- Active: 1 Jan 1936 - 25 Mar 1942 1 May 1951 - 1 Dec 1953 1 Jun 1954 – 19 Mar 1964
- Country: United Kingdom
- Branch: Royal Air Force
- Role: Military Pilot training

= No. 8 Flying Training School RAF =

Former Royal Air Force flying training school

No. 8 Flying Training School (8 FTS) is a former Royal Air Force flying training school that operated between 1936 and 1964.

==History==

===First formation===
- 1 Jan 1936 – 25 Mar 1942
8 FTS at RAF Montrose became 8 SFTS on 3 September 1939 and was disbanded on 25 March 1942 at RAF Montrose and absorbed by No. 2 Flying Instructors School RAF.

====History of 2 FIS====

2 FIS was initially formed at RAF Cranwell but was disbanded only after two months. It then reformed at RAF Montrose on 5 January 1942 being redesignated No. 2 Flying Instructors School (Advanced) RAF on 7 April 1942, disbanding still at Montrose on 11 July 1945.

===Second formation===
- 1 May 1951 – 1 Dec 1953
Reformed at RAF Dalcross as 8 FTS became No. 8 (Advanced) Flying Training School RAF from 1 June 1951 then disbanded two years later still at Dalcross.

===Third formation===
- 1 Jun 1954 – 19 Mar 1964
Reformed at RAF Driffield as 8 FTS by redesignating No. 203 Advanced Flying School RAF then was disbanded at RAF Swinderby.
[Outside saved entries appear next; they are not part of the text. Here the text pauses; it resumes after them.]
/-! ## States (R378) -/

/-- The pre-grants of a port lapse: commands bound to one bring no new one (R375). -/
def lapseGrants (s : State) (n : Nat) : State :=
  { s with led := { s.led with cmds := s.led.cmds.map (fun c => if c.2.preGrant = some n then (c.1, { c.2 with preGrant := none }) else c) } }
/-- Enter DOWN with a cause. -/
def bryDown (s : State) (n cause : Nat) : State :=
  modBry s n (fun p => { p with st := BSt.down, cause := cause, swapWait := none, retryAt := none,
                                 downUntil := now s + 1000000 * p.downMs, downMs := min 1000 (2 * p.downMs) })
/-- Enter HALT: what the port holds is discarded only when software disables it. -/
def bryHalt (s : State) (n cause : Nat) : State := modBry (lapseGrants s n) n (fun p => { p with
    st := BSt.halt, cause := cause, swapWait := none, retryAt := none, preGrants := [], issued := [], granted := false })
/-- Has the port a good key for each direction in its epoch? -/
def bryKeys (s : State) (n : Nat) : Bool :=
  (bryKey s (bryTxSlot s n (bryEpoch s n))).isSome && (bryKey s (bryRxSlot s n (bryEpoch s n))).isSome
/-- Enter TRAINING. -/
def bryTrain (s : State) (n : Nat) : State :=
  modBry s n (fun p => { p with st := BSt.training, cause := if bryKeys s n then p.cause else 5 })
/-- Write BRY_PORTn_CTL or another register of the port. -/
def bryCtlWrite (s : State) (n v : Nat) : State := regWrite s (bryReg Reg.BRY_PORT0_CTL n) 0 v
/-- BRIDY_PORT_ENABLE: EN goes from 0 to 1. -/
def doBridyPortEnable (_p : Path) (n v : Nat) (s : State) : State :=
  if n ≥ 2 ∨ ! bitOf v 31 then s
  else
    let s := bryCtlWrite s n v
    if (bryPort s n).st = BSt.disabled then bryTrain (modBry s n (fun p => { p with downMs := 1 })) n else s
/-- Disabling ends the pre-grants; from HALT it also discards the replay store and the FSEQ state. -/
def bryDisable (s : State) (n : Nat) : State :=
  modBry (lapseGrants s n) n (fun p =>
    let q := if p.st = BSt.halt then
        { p with unacked := [], txFseq := 0, rxFseq := 0, classes := [], inbox := [], sinceMsg := 0, lastPeer := none }
      else p
    { q with st := BSt.disabled, preGrants := [], issued := [], granted := false, swapWait := none, retryAt := none })
/-- BRIDY_PORT_DISABLE: EN written 0. -/
def doBridyPortDisable (_p : Path) (n v : Nat) (s : State) : State :=
  if n ≥ 2 ∨ bitOf v 31 then s else bryDisable (bryCtlWrite s n v) n
/-- RETRAIN_DELAY: the DOWN delay has run. -/
def doRetrainDelay (n : Nat) (s : State) : State :=
  let p := bryPort s n
  if p.st = BSt.down ∧ p.downUntil ≤ now s then
    bryTrain (modBry s n (fun p => { p with retrains := satAdd 8 p.retrains 1 })) n
  else s
/-- LINK_SILENT: no flit with a good CRC for 10 ms. -/
def doLinkSilent (n : Nat) (s : State) : State :=
  let p := bryPort s n
  if p.st = BSt.up ∧ p.goodAt + 10000000 ≤ now s then bryDown s n 2 else s
/-- TX_EPOCH_CHANGE: a write of BRY_PORTn_KEY; a changed TX_EPOCH restarts PCTR at 0. -/
def doTxEpochChange (_p : Path) (n v : Nat) (s : State) : State :=
  if n ≥ 2 then s
  else
    let old := bryEpoch s n
    let s := regWrite s (bryReg Reg.BRY_PORT0_KEY n) 0 v
    if bryEpoch s n = old then s else modBry s n (fun p => { p with txPctr := 0 })

/-! ## Reception -/

/-- FEC counts that come with a flit. -/
def fecCount (s : State) (n corr uncorr : Nat) : State :=
  modBry s n (fun p => { p with fecCorr := satAdd 32 p.fecCorr corr, fecUncorr := satAdd 32 p.fecUncorr uncorr })
/-- Is a flit whole, with a good CRC? -/
def flitGood (f : List Byte) : Bool := f.length == 256 && beAt f 12 4 == crc32 (f.take 12 ++ f.drop 16)
def flitType (f : List Byte) : Nat := fld (beAt f 0 1) 7 4
/-- Drop acknowledged flits from the replay store. -/
def dropAcked (ack : Nat) (u : List (Nat × List Byte)) : List (Nat × List Byte) :=
  match u.findIdx? (fun x => x.1 == ack) with
  | some i => u.drop (i + 1)
  | none => u
/-- A lane swap happens in a direction: counted, logged, and the spare of the inventory used (R381, R8). -/
def laneSwapped (s : State) (n dir lane : Nat) : State :=
  let s := modBry s n (fun p => { p with swaps := satAdd 8 p.swaps 1 })
  let s := rasCount { s with ras := { s.ras with lanesFree := s.ras.lanesFree - 1, lanesRetired := s.ras.lanesRetired + 1 } } 9 true
  logEvent (logEvent s Ev.bryLaneSwap 0xFF n dir lane) Ev.spareIn 0xFF 5 (n * 10 + dir * 5 + lane) (n * 10 + dir * 5 + 4)
/-- Take what every good flit carries: the acknowledgement, the credits, and SWAP_AT. -/
def takeLink (s : State) (n : Nat) (f : List Byte) : State :=
  let s := modBry s n (fun p =>
    let p := { p with goodAt := now s, unacked := dropAcked (beAt f 5 3) p.unacked }
    (List.range 3).foldl (fun p c => p.setCls c { p.cls c with cred := (p.cls c).cred + beAt f (8 + c) 1 }) p)
  let p := bryPort s n
  if bitOf (beAt f 11 1) 0 ∧ p.swapWait.isSome then
    let lane := fld (beAt f 11 1) 2 1
    laneSwapped (setBry s n { p with swapWait := none, spareRx := some lane }) n 1 lane
  else s
/-- What each flit type needs first: the port UP, the flit of the type and its CRC good. -/
def flitAt (s : State) (n : Nat) (f : List Byte) (ty : Nat) : Bool := (bryPort s n).st == BSt.up && flitType f == ty && flitGood f
/-- IDLE_FLIT: acknowledgement and credits are taken. -/
def doIdleFlit (n : Nat) (f : List Byte) (corr uncorr : Nat) (s : State) : State :=
  let s := fecCount s n corr uncorr
  if flitAt s n f 0 then pump (takeLink s n f) n else s
/-- RETRY_REQ: every flit from the named FSEQ is sent again, unchanged and in order (R372). -/
def doRetryReq (n : Nat) (f : List Byte) (corr uncorr : Nat) (s : State) : State :=
  let s := fecCount s n corr uncorr
  if flitAt s n f 2 then
    let s := takeLink s n f
    let p := bryPort s n
    let again := match p.unacked.findIdx? (fun x => x.1 == beAt f 2 3) with
      | some i => p.unacked.drop i
      | none => []
    let s := again.foldl (fun s x => emitFlit s n x.2) s
    pump (modBry s n (fun p => { p with replays := satAdd 16 p.replays 1 })) n
  else s
/-- Ask for the expected flit. -/
def askRetry (s : State) (n : Nat) : State :=
  sendCtl (modBry s n (fun p => { p with retryAt := some (now s) })) n 2 (bryPort s n).rxFseq 0
/-- RETRY_REQ_REPEAT: the flit asked for has not arrived in 2 × RTT_US. -/
def doRetryReqRepeat (n : Nat) (s : State) : State :=
  let p := bryPort s n
  match p.retryAt with
  | some t => if p.st = BSt.up ∧ t + 2000 * p.rttUs ≤ now s then askRetry s n else s
  | none => s
/-- SWAP_REQ: the sender moves the named lane to its spare and marks a flit with SWAP_AT. A repeated request for the lane on
the spare is answered again. -/
def doSwapReq (n : Nat) (f : List Byte) (corr uncorr : Nat) (s : State) : State :=
  let s := fecCount s n corr uncorr
  if flitAt s n f 3 then
    let s := takeLink s n f
    let lane := fld (beAt f 11 1) 2 1
    let mark := fun (s : State) => sendCtl s n 0 0 (1 + 2 * lane)
    match (bryPort s n).spareTx with
    | none => mark (laneSwapped (modBry s n (fun p => { p with spareTx := some lane })) n 0 lane)
    | some l => if l = lane then mark s else s
  else s
/-- LANE_FAULT: an active lane of the receiver loses lock or shows too many corrections. -/
def doLaneFault (n lane : Nat) (s : State) : State :=
  let p := bryPort s n
  if p.st ≠ BSt.up ∨ lane ≥ 4 then s
  else if p.spareRx.isSome ∨ (p.swapWait.isSome ∧ p.swapWait.map (·.1) ≠ some lane) then bryDown s n 1
  else if p.swapWait.isSome then s
  else sendCtl (setBry s n { p with swapWait := some (lane, now s) }) n 3 0 (2 * lane)
/-- SWAP_REQ_REPEAT: SWAP_AT has not been seen 10 µs after the last SWAP_REQ. -/
def doSwapReqRepeat (n : Nat) (s : State) : State :=
  let p := bryPort s n
  match p.swapWait with
  | some (lane, t) =>
    if p.st = BSt.up ∧ t + 10000 ≤ now s then sendCtl (setBry s n { p with swapWait := some (lane, now s) }) n 3 0 (2 * lane) else s
  | none => s
/-- Enter UP: credits are granted anew, unacknowledged flits are sent again from the peer's next expected FSEQ, and
the pre-grants are issued unless they have survived (R375, R377, R379). -/
def bryUp (s : State) (n devser nextF rtt : Nat) : State :=
  let again := fun (p : BPort) => match p.unacked.findIdx? (fun x => x.1 == nextF) with
    | some i => p.unacked.drop i
    | none => ([] : List (Nat × List Byte))
  let first := ! (bryPort s n).granted
  let s := modBry s n (fun p =>
    let p := (List.range 3).foldl (fun p c => p.setCls c { p.cls c with
      cred := ([262144, 16384, 1024][c]?).getD 0, owed := 0 }) p
    { p with st := BSt.up, peer := devser, lastPeer := some devser, rttUs := min rtt 0xFFFF, goodAt := now s, downMs := 1,
             unacked := again p, retryAt := none, granted := true })
  let s := (bryPort s n).unacked.foldl (fun s x => emitFlit s n x.2) s
  let want := min 32 (rfld s (bryReg Reg.BRY_PORT0_CTL n) 0 29 24)
  pump (if first then issueAll want s n else s) n
/-- TRAIN_FLIT (R379): what the peer's TRAIN flits bring, its DEVSER, its next expected FSEQ, and the round trip its echo
measured. -/
def doTrainFlit (n devser nextF rtt : Nat) (s : State) : State :=
  let p := bryPort s n
  if n ≥ 2 ∨ p.st ≠ BSt.training then s
  else if ! bryKeys s n then modBry s n (fun p => { p with cause := 5 })
  else if p.lastPeer.any (fun d => d != devser) then bryHalt s n 4
  else bryUp s n devser nextF rtt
====History of 203 AFS====
203 AFS was formed at RAF Keevil on 1 July 1947 by redesignating No. 61 OTU. It was disbanded to become No. 226 Operational Conversion Unit RAF at RAF Stradishall but reformed at RAF Driffield one day later. It was finally disbanded on 1 June 1954 still at Driffield.